Extended reasoning in large language models (LLMs) creates severe KV cache memory bottlenecks. Leading KV cache compression methods estimate KV importance using attention scores from recent post-RoPE queries. However, queries rotate with position during RoPE, making representative queries very few, leading to poor top-key selection and unstable reasoning. To avoid this issue, we turn to the pre-RoPE space, where we observe that Q and K vectors are highly concentrated around fixed non-zero centers and remain stable across positions -- Q/K concentration. We show that this concentration causes queries to preferentially attend to keys at specific distances (e.g., nearest keys), with the centers determining which distances are preferred via a trigonometric series.

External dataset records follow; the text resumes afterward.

theorem withOperand_ends {k : Byte → State → State} (hm : i.mnemonic = m) (ho : i.operand = o)
    (hcontrol : ∀ v, SameControl s (k v s)) (hpc : ∀ v, (k v s).pc = s.pc)
    (htarget : redirectTarget i s = none)
    (hmodes : .noAddressing ∉ m.modes ∧ .relative ∉ m.modes := by
      simp [Instr.mnemonic, Mnemonic.modes]) :
    HandlerEnds i s (withOperand m o k s) := by
  subst hm ho
  cases hwf : i.wellFormed with
  | true =>
    obtain ⟨v, hv⟩ := readOperand_isSome s (mode_ne_of_not_mem hwf hmodes.1)
      (mode_ne_of_not_mem hwf hmodes.2)
    rw [withOperand_eq hwf hv]
    exact .skips hwf (hcontrol v) (hpc v) htarget
  | false =>
    have hmisuse : withOperand i.mnemonic i.operand k s = misuse i.mode s :=
      if_neg (ne_true_of_eq_false hwf)
    rw [hmisuse]
    exact .misused hwf

/-- The modes `m` lists stand for an address; NoAddressing may be listed where `o` has another mode. -/
def Addressed (m : Mnemonic) (o : Operand) : Prop :=
  (.noAddressing ∈ m.modes → o.mode ≠ .noAddressing) ∧ .relative ∉ m.modes ∧ .immediate ∉ m.modes

theorem Addressed.effectiveAddr_isSome (h : Addressed m o) (s : State)
    (hlisted : m.modes.contains o.mode = true) : ∃ ea, effectiveAddr o s = some ea := by
  obtain ⟨hnone, hrelative, himmediate⟩ := h
  have hmode : o.mode ≠ .noAddressing := fun heq =>
    hnone (heq ▸ List.contains_iff_mem.mp hlisted) heq
  exact Machine.effectiveAddr_isSome s hmode (mode_ne_of_not_mem hlisted hrelative)
    (mode_ne_of_not_mem hlisted himmediate)

/-- A handler on an address ends as its continuation does. -/
theorem withAddress_ends {k : Word → State → Result} (hm : i.mnemonic = m) (ho : i.operand = o)
    (hk : ∀ ea, i.wellFormed = true → effectiveAddr o s = some ea → HandlerEnds i s (k ea s))
    (haddr : Addressed m o := by simp [Addressed, Instr.mnemonic, Mnemonic.modes]) :
    HandlerEnds i s (withAddress m o k s) := by
  subst hm ho
  cases hwf : i.wellFormed with
  | true =>
    obtain ⟨ea, hea⟩ := haddr.effectiveAddr_isSome s hwf
    rw [withAddress_eq hwf hea]
    exact hk ea hwf hea
  | false =>
    have hmisuse : withAddress i.mnemonic i.operand k s = misuse i.mode s :=
      if_neg (ne_true_of_eq_false hwf)
    rw [hmisuse]
    exact .misused hwf

theorem storeOperand_ends {v : Byte} (hm : i.mnemonic = m) (ho : i.operand = o)
    (htarget : redirectTarget i s = none)
    (haddr : Addressed m o := by simp [Addressed, Instr.mnemonic, Mnemonic.modes]) :
    HandlerEnds i s (storeOperand m o v s) := by
  refine withAddress_ends hm ho (fun ea hwf _ => ?_) haddr
  subst ho
  exact .skips (s := s) hwf ⟨rfl, rfl, rfl⟩ rfl htarget

theorem modifyMemory_ends {f : Byte → Byte} {flags : Byte → State → State} (hm : i.mnemonic = m)
    (ho : i.operand = o) (hcontrol : ∀ v u, SameControl u (flags v u))
    (hpc : ∀ v u, (flags v u).pc = u.pc) (htarget : redirectTarget i s = none)
    (haddr : Addressed m o := by simp [Addressed, Instr.mnemonic, Mnemonic.modes]) :
    HandlerEnds i s (modifyMemory m o f flags s) := by
  refine withAddress_ends hm ho (fun ea hwf _ => ?_) haddr
  have h := hcontrol (s.readByte ea) (s.writeByte ea (f (s.readByte ea)))
  subst ho
  exact .skips (s := s) hwf ⟨h.runState, h.diagnostics, h.config⟩ (hpc _ _) htarget

/-- A shift or rotate works on A where its mode is NoAddressing, and else on memory (30_encoding.md R69). -/
theorem shiftOperand_ends {f : Byte → Shifted} (hm : i.mnemonic = m) (ho : i.operand = o)
    (htarget : redirectTarget i s = none)
    (hmodes : .noAddressing ∈ m.modes ∧ .relative ∉ m.modes ∧ .immediate ∉ m.modes := by
      simp [Instr.mnemonic, Mnemonic.modes]) :
    HandlerEnds i s (shiftOperand m o f s) := by
  obtain ⟨hlisted, hother⟩ := hmodes
  have hmemory (hnone : o.mode ≠ .noAddressing) :
      HandlerEnds i s (modifyMemory m o (fun v => (f v).result) (fun v => shiftFlags (f v)) s) :=
    modifyMemory_ends hm ho (fun _ _ => ⟨rfl, rfl, rfl⟩) (fun _ _ => rfl) htarget ⟨fun _ => hnone, hother⟩
  cases o with
  | noAddressing =>
    have hmode : i.mode = .noAddressing := congrArg Operand.mode ho
    have hwf : i.wellFormed = true := by
      rw [Instr.wellFormed, hm, hmode]
      exact List.contains_iff_mem.mpr hlisted
    have hend : HandlerEnds i s (complete i.mode (shiftFlags (f s.a) (s.setA (f s.a).result))) :=
      .skips (s := s) hwf ⟨rfl, rfl, rfl⟩ rfl htarget
    rwa [hmode] at hend
  | _ => exact hmemory (by simp [Operand.mode])

theorem branch_ends {cond : Bool} {off : Byte} (hwf : i.wellFormed = true) (hmode : i.mode = .relative)
    (htarget : redirectTarget i s = if cond then some (relativeTarget off s) else none) :
    HandlerEnds i s (branch cond off s) := by
  cases cond with
  | true => exact .redirects hwf ⟨rfl, rfl, rfl⟩ htarget
  | false =>
    have hend : HandlerEnds i s (complete i.mode s) := .skips hwf ⟨rfl, rfl, rfl⟩ rfl htarget
    rwa [hmode] at hend
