-- ==== Sys2Proof/Laws/Bus.lean ====
section
/-! SUPPORT. What an access at an offset of the window reaches (20_memory R53): one lemma per region, for reads and for
writes. -/

namespace Sys2Proof.Machine

variable (s : State)

theorem windowOffset_base (p : Instance) {off : Nat} (h : off < 0x40000) :
    windowOffset p (p.blockBase + off) = some off := by
  unfold windowOffset windowSize
  rw [if_pos (by omega), Nat.add_sub_cancel_left]

/-- Inside the window a host address and its offset are one: the base drops out (20_memory R54). -/
theorem busRead_base (width : Nat) {off : Nat} (h : off < 0x40000) :
    busRead width (s.inst.blockBase + off) s = readOffset width off s := by
  simp [busRead, windowOffset_base _ h]

theorem busWrite_base (width : Nat) {off : Nat} (v : Word) (h : off < 0x40000) :
    busWrite width (s.inst.blockBase + off) v s = writeOffset width off v s := by
  simp [busWrite, windowOffset_base _ h]

theorem regionOf_regs (p : Instance) {off : Nat} (h : off < 0x100) : regionOf p off = .regs off := by
  simp [regionOf, h]

theorem regionOf_ibuf_at (p : Instance) {i : Nat} (h : i < p.ibufSize) (h' : i < 0x10000) :
    regionOf p (0x10000 + i) = .ibuf i := by
  unfold regionOf
  rw [if_neg (by omega), if_neg (by omega), if_pos (by omega), if_pos (by omega), Nat.add_sub_cancel_left]

theorem regionOf_obuf_at (p : Instance) {i : Nat} (h : i < p.obufSize) (h' : i < 0x10000) :
    regionOf p (0x20000 + i) = .obuf i := by
  unfold regionOf
  rw [if_neg (by omega), if_neg (by omega), if_neg (by omega), if_pos (by omega), if_pos (by omega),
    Nat.add_sub_cancel_left]

theorem regionOf_reserved (p : Instance) {off : Nat} (h : ReservedOffset p off) : regionOf p off = .reserved := by
  unfold ReservedOffset at h
  unfold regionOf
  rw [if_neg (by omega)]
  split
  · rfl
  · split
    · rw [if_neg (by omega)]
    · split
      · rw [if_neg (by omega)]
      · rfl

/-- A 32-bit aligned read of the register space reads the register there. -/
theorem busRead_reg {off : Nat} (h : off < 0x100) (ha : off % 4 = 0) :
    busRead 32 (s.inst.blockBase + off) s = .next (readReg (regAt off) s) := by
  rw [busRead_base s 32 (by omega)]
  simp [readOffset, regionOf_regs _ h, regAccessOk, ha]

/-- A 32-bit aligned write of the register space writes the register there. -/
theorem busWrite_reg {off : Nat} (v : Word) (h : off < 0x100) (ha : off % 4 = 0) :
    busWrite 32 (s.inst.blockBase + off) v s = .next (writeReg (regAt off) v s) := by
  rw [busWrite_base s 32 v (by omega)]
  simp [writeOffset, regionOf_regs _ h, regAccessOk, ha]

theorem busRead_ibuf {i : Nat} (h : i < s.inst.ibufSize) (h' : i < 0x10000) :
    busRead 8 (s.inst.blockBase + 0x10000 + i) s = readIbuf i s := by
  rw [Nat.add_assoc, busRead_base s 8 (by omega)]
  simp [readOffset, regionOf_ibuf_at _ h h']

theorem busWrite_ibuf {i : Nat} (v : Word) (h : i < s.inst.ibufSize) (h' : i < 0x10000) :
    busWrite 8 (s.inst.blockBase + 0x10000 + i) v s = .next (writeIbufByte i v s) := by
  rw [Nat.add_assoc, busWrite_base s 8 v (by omega)]
  simp [writeOffset, regionOf_ibuf_at _ h h']

theorem busRead_obuf {i : Nat} (h : i < s.inst.obufSize) (h' : i < 0x10000) :
    busRead 8 (s.inst.blockBase + 0x20000 + i) s = readObuf i s := by
  rw [Nat.add_assoc, busRead_base s 8 (by omega)]
  simp [readOffset, regionOf_obuf_at _ h h']

theorem busWrite_obuf {i : Nat} (v : Word) (h : i < s.inst.obufSize) (h' : i < 0x10000) :
    busWrite 8 (s.inst.blockBase + 0x20000 + i) v s = .next s := by
  rw [Nat.add_assoc, busWrite_base s 8 v (by omega)]
  simp [writeOffset, regionOf_obuf_at _ h h']

/-- A register whose reads are never unspecified reads the same, busy or not (70_reset_and_hazards R152). -/
theorem readReg_specified {r : Reg} (h : r.unspecifiedWhileBusy = false) : readReg r s = (s.regWord r, s) := by
  simp [readReg, h]

theorem readReg_idle (r : Reg) (h : s.busy = false) : readReg r s = (s.regWord r, s) := by simp [readReg, h]

end Sys2Proof.Machine
end

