/-- Two tokens below 2^3 with W = 3; a token of one digit; the token "08", whose value is just too large for W = 3. -/
theorem witness_FromhexRendersEachToken :
    (HasInput (loaded 3 (tokensForm ([5, 7].map hexToken))) (tokensForm ([5, 7].map hexToken)) ∧
      (∀ v ∈ [5, 7], v < 2 ^ (loaded 3 []).width) ∧ (loaded 3 []).width * [5, 7].length ≤ (loaded 3 []).inst.obufSize) ∧
    (HasInput (loaded 8 (tokensForm [[0x32]])) (tokensForm [[0x32]]) ∧ (∀ u ∈ [[(0x32 : Byte)]], u.length ≤ 65535) ∧
      [(0x32 : Byte)] ∈ [[(0x32 : Byte)]] ∧ ¬ IsHexToken [0x32]) ∧
    HasInput (loaded 3 (tokensForm [hexToken 8])) (tokensForm [hexToken 8]) ∧ (∀ u ∈ [hexToken 8], u.length ≤ 65535) ∧
    ∃ v, v < 256 ∧ hexToken 8 = hexToken v ∧ 2 ^ (loaded 3 []).width ≤ v := by
  refine ⟨⟨loaded_hasInput 3 _ (by decide), by decide, by decide⟩, ⟨loaded_hasInput 8 _ (by decide), by decide, by decide, ?_⟩,
    loaded_hasInput 3 _ (by decide), by decide, 8, by decide, rfl, by decide⟩
  rintro ⟨v, _, h⟩
  exact absurd (congrArg List.length h) (by simp [hexToken])

/-- The MALFORMED_LIST clauses of FROMHEX and TOKJOIN: one byte is no TOKENS form. -/
theorem witness_malformed_list_clauses :
    HasInput (loaded 8 [0x00]) [0x00] ∧
    ∀ toks : List Token, (∀ u ∈ toks, u.length ≤ 65535) → ([0x00] : List Byte) ≠ tokensForm toks := by
  refine ⟨loaded_hasInput 8 _ (by decide), fun toks _ h => ?_⟩
  have := congrArg List.length h
  cases toks with
  | nil => simp [tokensForm] at this
  | cons t ts => simp [tokensForm] at this

theorem witness_TokjoinPutsSingleSeparators :
    HasInput (loaded 8 (tokensForm [[0x61], []])) (tokensForm [[0x61], []]) ∧
    (∀ u ∈ ([[0x61], []] : List Token), u.length ≤ 65535) ∧
    ([sep].intercalate ([[0x61], []] : List Token)).length ≤ (loaded 8 []).inst.obufSize :=
  ⟨loaded_hasInput 8 _ (by decide), by decide, by decide⟩

/-- Two tokens that fit, and the same where OBUF has 3 bytes. -/
theorem witness_ToksplitSplitsAtEverySeparator :
    ([[0x61], []] : List Token) ≠ [] ∧ (∀ u ∈ ([[0x61], []] : List Token), sep ∉ u) ∧
    HasInput (loaded 8 ([sep].intercalate [[0x61], []])) ([sep].intercalate [[0x61], []]) ∧
    (loaded 8 []).inst.obufSize ≤ 65536 ∧ (tokensForm [[0x61], []]).length ≤ (loaded 8 []).inst.obufSize ∧
    HasInput (smallOut (loaded 8 ([sep].intercalate [[0x61], []]))) ([sep].intercalate [[0x61], []]) ∧
    (smallOut (loaded 8 [])).inst.obufSize < (tokensForm [[0x61], []]).length :=
  ⟨by decide, by decide, loaded_hasInput 8 _ (by decide), by decide, by decide,
    smallOut_hasInput (loaded_hasInput 8 _ (by decide)) rfl, by decide⟩

theorem witness_HexCodecLaws :
    (∃ t t', HasInput (loaded 8 [0x61, 0x20]) [0x61, 0x20] ∧ exec .toksplit (loaded 8 [0x61, 0x20]) = .next t ∧
      Succeeds t (tokensForm [[0x61], []]) 0 ∧ HasInput (loaded 8 (tokensForm [[0x61], []])) (tokensForm [[0x61], []]) ∧
      exec .tokjoin (loaded 8 (tokensForm [[0x61], []])) = .next t' ∧ Succeeds t' [0x61, 0x20] 0) ∧
    (∃ t t', exec .tokjoin (loaded 8 []) = .next t ∧ Succeeds t [] 0 ∧ exec .toksplit (loaded 8 []) = .next t' ∧
      t'.errcode ≠ errorCode .overflow) ∧
    (∃ t t', exec .tohex (loaded 3 ((bitsOf [1, 0, 1]).map bitByte)) = .next t ∧
      Succeeds t (tokensForm ([5].map hexToken)) 0 ∧ exec .fromhex (loaded 3 (tokensForm ([5].map hexToken))) = .next t' ∧
      Succeeds t' ((bitsOf [1, 0, 1]).map bitByte) 0 ∧ ∀ v ∈ [5], v < 2 ^ (loaded 3 []).width) := by
  obtain ⟨t, ht, hs⟩ := exists_succeeds (o := exec .toksplit (loaded 8 [0x61, 0x20]))
    (out := tokensForm [[0x61], []]) (r := 0) (by decide +kernel)
  obtain ⟨u, hu, hv⟩ := exists_succeeds (o := exec .tokjoin (loaded 8 (tokensForm [[0x61], []])))
    (out := [0x61, 0x20]) (r := 0) (by decide +kernel)
  obtain ⟨t2, ht2, hs2⟩ := exists_succeeds (o := exec .tokjoin (loaded 8 [])) (out := []) (r := 0) (by decide +kernel)
  obtain ⟨u2, hu2, hv2⟩ := exists_succeeds (o := exec .toksplit (loaded 8 [])) (out := [0, 0]) (r := 0) (by decide +kernel)
  obtain ⟨t3, ht3, hs3⟩ := exists_succeeds (o := exec .tohex (loaded 3 ((bitsOf [1, 0, 1]).map bitByte)))
    (out := tokensForm ([5].map hexToken)) (r := 0) (by decide +kernel)
  obtain ⟨u3, hu3, hv3⟩ := exists_succeeds (o := exec .fromhex (loaded 3 (tokensForm ([5].map hexToken))))
    (out := (bitsOf [1, 0, 1]).map bitByte) (r := 0) (by decide +kernel)
  exact ⟨⟨t, u, loaded_hasInput 8 _ (by decide), ht, hs, loaded_hasInput 8 _ (by decide), hu, hv⟩,
    ⟨t2, u2, ht2, hs2, hu2, by rw [hv2.1]; decide⟩, ⟨t3, u3, ht3, hs3, hu3, hv3, by decide⟩⟩

theorem witness_BuildAllocatesOneNodePerPrefix :
    validInstance defaultInstance = true ∧ (List.replicate 64 Node.blank).length = defaultInstance.nodeCap := by
  decide +kernel

/-- The walk of "0110" emits 'a' and leaves one bit. -/
theorem witness_DecodeFollowsTheWalk :
    (HasInput (loaded 8 ((bitsOf [0, 1, 1, 0]).map bitByte)) ((bitsOf [0, 1, 1, 0]).map bitByte) ∧
      Walks (ensureTree (loaded 8 ((bitsOf [0, 1, 1, 0]).map bitByte))).nodes 0 0 (bitsOf [0, 1, 1, 0]) [0x61] 1) ∧
    HasInput (loaded 8 [0x32]) [0x32] ∧ (0x32 : Byte) ≠ 0x30 ∧ (0x32 : Byte) ≠ 0x31 :=
  ⟨⟨loaded_hasInput 8 _ (by decide), walk_eq_ok_iff.1 (by decide +kernel)⟩, loaded_hasInput 8 _ (by decide), by decide,
    by decide⟩

/-- The incomplete table of 95_test_vectors 2.7: the bits 11 have no walk. -/
theorem witness_DecodeFollowsTheWalk_noPath :
    ¬ ∃ out r, Walks (ensureTree { loaded 8 [0x31, 0x31] with
      inst := { defaultInstance with codeTable := [entry 0x61 [0], entry 0x62 [1, 0]] } }).nodes 0 0 (bitsOf [1, 1]) out r := by
  rintro ⟨out, r, h⟩
  have h1 := walk_eq_ok_iff.2 h
  have h2 : walk (ensureTree { loaded 8 [0x31, 0x31] with
      inst := { defaultInstance with codeTable := [entry 0x61 [0], entry 0x62 [1, 0]] } }).nodes 0 0 (bitsOf [1, 1]) =
      .error .noPath := by decide +kernel
  rw [h2] at h1
  cases h1

/-- No code of DEFAULT_TABLE is a prefix of another's. -/
theorem defaultTable_prefixFree : PrefixFree defaultTable := by
  have key : ∀ i j : Fin 28, i ≠ j → ¬ (defaultTable[i.val]).code <+: (defaultTable[j.val]).code := by decide +kernel
  intro i j e f hi hj hne hp
  obtain ⟨hi1, rfl⟩ := List.getElem?_eq_some_iff.1 hi
  obtain ⟨hj1, rfl⟩ := List.getElem?_eq_some_iff.1 hj
  exact key ⟨i, hi1⟩ ⟨j, hj1⟩ (fun h => hne (congrArg Fin.val h)) hp

theorem witness_DecodeInvertsTobits :
    validInstance (loaded 8 ((bitsOf [0, 1, 1, 0]).map bitByte)).inst = true ∧ PrefixFree defaultTable ∧
    (loaded 8 ((bitsOf [0, 1, 1, 0]).map bitByte)).TreeOk ∧
    List.Forall₂ (fun c k => lookup defaultTable c = some k) [0x61] [bitsOf [0, 1, 1]] ∧
    entry 0x61 [0, 1, 1] ∈ defaultTable ∧ (entry 0x61 [0, 1, 1]).code = bitsOf [0] ++ bitsOf [1, 1] ∧
    HasInput (loaded 8 ((bitsOf [0, 1, 1, 0]).map bitByte)) (([bitsOf [0, 1, 1]].flatten ++ bitsOf [0]).map bitByte) :=
  ⟨by decide +kernel, defaultTable_prefixFree, loaded_treeOk 8 _, .cons rfl .nil, by decide, rfl,
    loaded_hasInput 8 _ (by decide)⟩
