/-- The interval that a request's writes carry: the sender's, in the sender's own domain (R258, R315). -/
def State.ingressRin (s : State) (r : Req) (d : Fin 8) (unit : Nat) : BitVec 32 := if r.dom && s.windowInDomain d unit then r.rin else 0

/-- A write by an ingress engine, once the undo log takes it. -/
def State.ingressStore (s : State) (r : Req) (d : Fin 8) (unit pa : Nat) (bs : List Byte) : State :=
  (s.store none (s.ingressRin r d unit) pa bs).touchRange d.val pa bs.length true

/-- A write to an ISTORE window (R257, R300, R419). -/
def State.istorePut (s : State) (d : Fin 8) (quad : Nat) (tgt off : Nat) (bs : List Byte) : State :=
  let unit := if tgt = 4 then 128 + quad else 4 * quad + tgt
  let c := s.core d unit
  s.setCore d unit { c with
    istore := memWrite c.istore off bs
    bad := c.bad.filter (fun w => !(decide (off ≤ 4 * w) && decide (4 * w + 4 ≤ off + bs.length))) }

/-- INGRESS_PUT (R258). -/
def execIngressPut (n : Nat) (s : State) : Host.Outcome State Fault Refusal :=
  .next (s.ingress n fun r d unit =>
    match r.kind with
    | .put off data =>
      let w := (s.gate d unit).win r.win
      if off + data.length > winSize w then s.refuseReq n r d unit 2
      else if winIst w then ((s.istorePut d (quadOfUnit unit) (winTgt w) off data).beatsBack r).answerReq n r .performed
      else if s.mayLog (s.ingressRin r d unit) (winBase w + off) data.length then
        ((s.ingressStore r d unit (winBase w + off) data).beatsBack r).answerReq n r .performed
      else s.askLog (s.ingressRin r d unit) (winBase w + off) data.length
    | .send _ => s
    | .get _ _ _ => s
    | .ramo _ _ _ _ _ _ => s
    | .pairs _ => s
    | .flush => s
    | .start _ _ => s)

/-- A ring record (R259): descriptor, payload, padding. -/
def ringRecord (src : BitVec 32) (data : List Byte) : List Byte :=
  bytesOf 8 (Machine.place 0 13 data.length ||| Machine.place 32 32 src.toNat).toNat ++ data ++
    List.replicate (64 * beatsOf (data.length + 8) - (data.length + 8)) 0

/-- Where beat `i` of a record appended at `head` lies. -/
def beatPlace (w : Word) (head : Nat) (i : Nat) : Nat := winBase w + 64 + (head + 64 * i) % ringArea w

/-- Appending a record and writing HEAD (R259). -/
def State.appendRecord (s : State) (rin : BitVec 32) (d : Fin 8) (unit : Nat) (win : BitVec 2) (rec1 : List Byte) : State :=
  let g := s.gate d unit
  let w := g.win win
  let e := g.engine win
  let s1 := (List.range (rec1.length / 64)).foldl (fun t i =>
    (t.storeRaw none rin (beatPlace w e.head.toNat i) ((rec1.drop (64 * i)).take 64)).touchRegion d.val (beatPlace w e.head.toNat i) true) s
  let head := e.head + BitVec.ofNat 64 rec1.length
  let s2 := (s1.storeRaw none rin (winBase w) (bytesOf 8 head.toNat)).touchRegion d.val (winBase w) true
  s2.setGate d unit ((s2.gate d unit).setEngine win { e with head := head })

/-- INGRESS_SEND (R259, R260): a record for which the ring has no space is refused as beyond the window. -/
def execIngressSend (n : Nat) (s : State) : Host.Outcome State Fault Refusal :=
  .next (s.ingress n fun r d unit =>
    match r.kind with
    | .send data =>
      let w := (s.gate d unit).win r.win
      let e := (s.gate d unit).engine r.win
      let t := e.counted w
      let rec1 := ringRecord r.srcEp data
      let rin := s.ingressRin r d unit
      if badTail w e.head t || decide (ringArea w < e.head.toNat - t.toNat + rec1.length) then s.refuseReq n r d unit 2
      else if s.mayLogAll rin (appendSectors w e.head.toNat rec1.length) then
        ((s.appendRecord rin d unit r.win rec1).beatsBack r).answerReq n r .performed
      else s.askLogAll rin (appendSectors w e.head.toNat rec1.length)
    | .put _ _ => s
    | .get _ _ _ => s
    | .ramo _ _ _ _ _ _ => s
    | .pairs _ => s
    | .flush => s
    | .start _ _ => s)

/-- A swapped-out thread halts where its area stands: a restore finds it halted (R361, R372, R419). -/
def State.haltParked (s : State) (d : Fin 8) (e : Nat) : State :=
  match (s.die d).swap e with
  | none => s
  | some w =>
    let area := swapArea (s.die d).swbase.toNat e
    let s1 := s.putRuns area [(0, bytesOf 8 (setField (mem64 s.mem area) 4 1 1).toNat), (0x218, bytesOf 8 causeUncorrectable.toNat),
      (0x220, bytesOf 8 0), (0x228, bytesOf 8 w.ctx.pc.toNat)]
    (s1.updThread (.parked d e) (fun c => { c with status := .halted })).writeError
      ⟨s.pathOf w.home, w.ctx.rin, 3, 6, causeUncorrectable.setWidth 64, 0, w.ctx.pc⟩
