def execTaccrReadServe (u : CtxId) (s : State) : Host.Outcome State Fault Refusal :=
  .next (match firstUnserved (s.ctx u).tile.queue 0 with
    | none => s
    | some (n, op, q, t) => s.serve u n op q t)

/-- Reporting completed operations in issue order (R214): TLN advances, flags merge, the latch takes gathered rows. -/
def Ctx.report : Nat → Ctx → Ctx
  | 0, c => c
  | fuel + 1, c =>
    match c.tile.queue with
    | [] => c
    | op :: rest =>
      if !op.done then c
      else Ctx.report fuel { (c.orF op.flags) with
        tile := { c.tile with
          queue := rest
          tln := op.num.getD c.tile.tln
          latch := if op.isGath then op.rows.getD c.tile.latch else c.tile.latch } }

def finishFirst : List TileOp → List TileOp
  | [] => []
  | op :: ops => if op.started && !op.done && op.unserved.isNone && op.owed.isEmpty then { op with done := true } :: ops else op :: finishFirst ops

/-- TILE_OP_COMPLETE: the oldest running operation that has no cycle left to debit ends, and what has completed in issue order is reported. -/
def execTileOpComplete (u : CtxId) (s : State) : Host.Outcome State Fault Refusal :=
  .next (s.updCtx u (fun c => Ctx.report 8 { c with tile := { c.tile with queue := finishFirst c.tile.queue } }))

/-! ## Cycles (R230, R349, R351) -/

/-- A matrix unit runs TMMA at half rate while its ring's allowance is used up or its quad is hot. -/
def State.halfRate (s : State) (u : CtxId) : Bool := decide ((s.ringOf u).ealw ≤ 0) || decide ((s.quad u.die u.quad).therm = 2)

/-- One cycle of operation `n` of a context. -/
def State.opCycle (u : CtxId) (s : State) (n : Nat) : State :=
  let put (s : State) (op : TileOp) : State := s.updTile u (fun t => { t with queue := t.queue.set n op })
  match (s.ctx u).tile.queue[n]? with
  | none => s
  | some op =>
    match op.owed with
    | [] => s
    | d :: rest =>
      if op.isMma && !op.half && s.halfRate u then put s { op with half := true }
      else put ((s.debit u d).updCtx u (fun c => c.count 12 (if op.isMma then 1 else 0))) { op with owed := rest, half := false }

/-- The contexts whose tile operations run. -/
def State.tileRunning (s : State) : List CtxId :=
  (s.ctxs.filter (fun kc => kc.2.tile.queue.any (fun op => !op.owed.isEmpty))).map (fun kc => ctxOfKey kc.1)

/-- One cycle of every running tile operation of the module. -/
def State.tileCycle (s : State) : State :=
  s.tileRunning.foldl (fun t u => (List.range 8).foldl (State.opCycle u) t) s

def State.tileCycles : Nat → State → State
  | 0, s => s
  | n + 1, s => if s.tileRunning.isEmpty then s else State.tileCycles n s.tileCycle

/-- Cycles pass: tile operations run in them. -/
def State.elapse (s : State) (n : Nat) : State := { State.tileCycles n s with time := s.time + n }

end Sys2Proof.Machine
end

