/-- The full snapshot of a forked thread whose commit token is on its way: at the start of the chunk to which it goes, the
carried registers at what the sewn chunk `c` has left in them (R169, R174, R322). -/
def State.atToken (s : State) (f : ForkId) (x : Fork) (c : Ctx) (rin : BitVec 32) : Snapshot :=
  let k := x.sewn
  let inc := (livRegs x.info.fkliv).map (fun r => (r, Incoming.final (c.x r)))
  let y := (x.startCtx k inc c.last).withToken (some x)
  { rin := rin
    sealing := false
    regs := y.regs
    pc := y.pc
    sup := y.sup
    csr := y.csr
    tln := y.tile.tln
    issue := y.tile.issue
    fork := some (x.info, k, inc)
    inner := none
    joinFirst := false
    home := s.chunkCtx f x k }

/-- What DOMCFG, DOMPARTS and DOMMEM may describe: a domain that R307 allows. -/
def State.domcfgOk (s : State) (v : Word) : Bool :=
  let leader := BitVec.ofNat 18 (field v 16 18)
  s.domain.isNone && decide (field v 0 16 ≠ 0) && decide (1 ≤ field v 36 4) && decide (field v 36 4 ≤ 8) &&
  bitOf s.hub.dommem (podPos s.pkg) && bitOf s.hub.dommem (podPos leader) && decide (field leader 10 8 = field s.pkg 10 8)

/-- The first interval: one above the highest RIN used in any member package, as the others have reported theirs. -/
def State.firstRin (s : State) : BitVec 32 :=
  if s.hub.dommem = 1#1024 <<< podPos s.pkg || s.hub.others.toNat ≤ s.hub.topRin.toNat then nextRin s.hub.topRin else nextRin s.hub.others

/-- The fields of DOMCFG. -/
def domcfgMask : Word := 0x800000F3FFFFFFFF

Based on this, we propose TriAttention to estimate key importance by leveraging these centers. Via the trigonometric series, we use the distance preference characterized by these centers to score keys according to their positions, and also leverage Q/K norms as an additional signal for importance estimation. On AIME25 with 32K-token generation, TriAttention matches Full Attention reasoning accuracy while achieving 2.5x higher throughput or 10.7x KV memory reduction, whereas leading baselines achieve only about half the accuracy at the same efficiency. TriAttention enables OpenClaw deployment on a single consumer GPU, where long context would otherwise cause out-of-memory with Full Attention.

翻译：摘要：在大语言模型（LLMs）中，扩展推理过程会产生严重的KV缓存内存瓶颈。当前的领先KV缓存压缩方法利用最近后RoPE查询的注意力分数来估计KV重要性。然而，在RoPE过程中，查询向量会随位置旋转，导致代表性查询极少，进而造成关键顶部选择不佳和推理不稳定。为解决此问题，我们转向前RoPE空间，观察到Q和K向量高度集中于固定的非零中心，并在不同位置上保持稳定——即Q/K集中现象。我们证明，这种集中性使得查询倾向于关注特定距离处的关键（例如最近的关键），而中心通过三角级数决定哪些距离被偏好。基于此，我们提出TriAttention，通过利用这些中心来估计关键重要性。借助三角级数，我们使用这些中心表征的距离偏好，根据关键位置对其进行评分，同时利用Q/K范数作为重要性估计的额外信号。在AIME25的32K token生成任务中，TriAttention在匹配全注意力推理精度的同时，实现了2.5倍的吞吐量提升或10.7倍的KV内存缩减，而领先基线方法在相同效率下仅能达到约一半的精度。TriAttention使得OpenClaw能够在单个消费级GPU上部署，而全注意力在长上下文场景下会导致内存不足。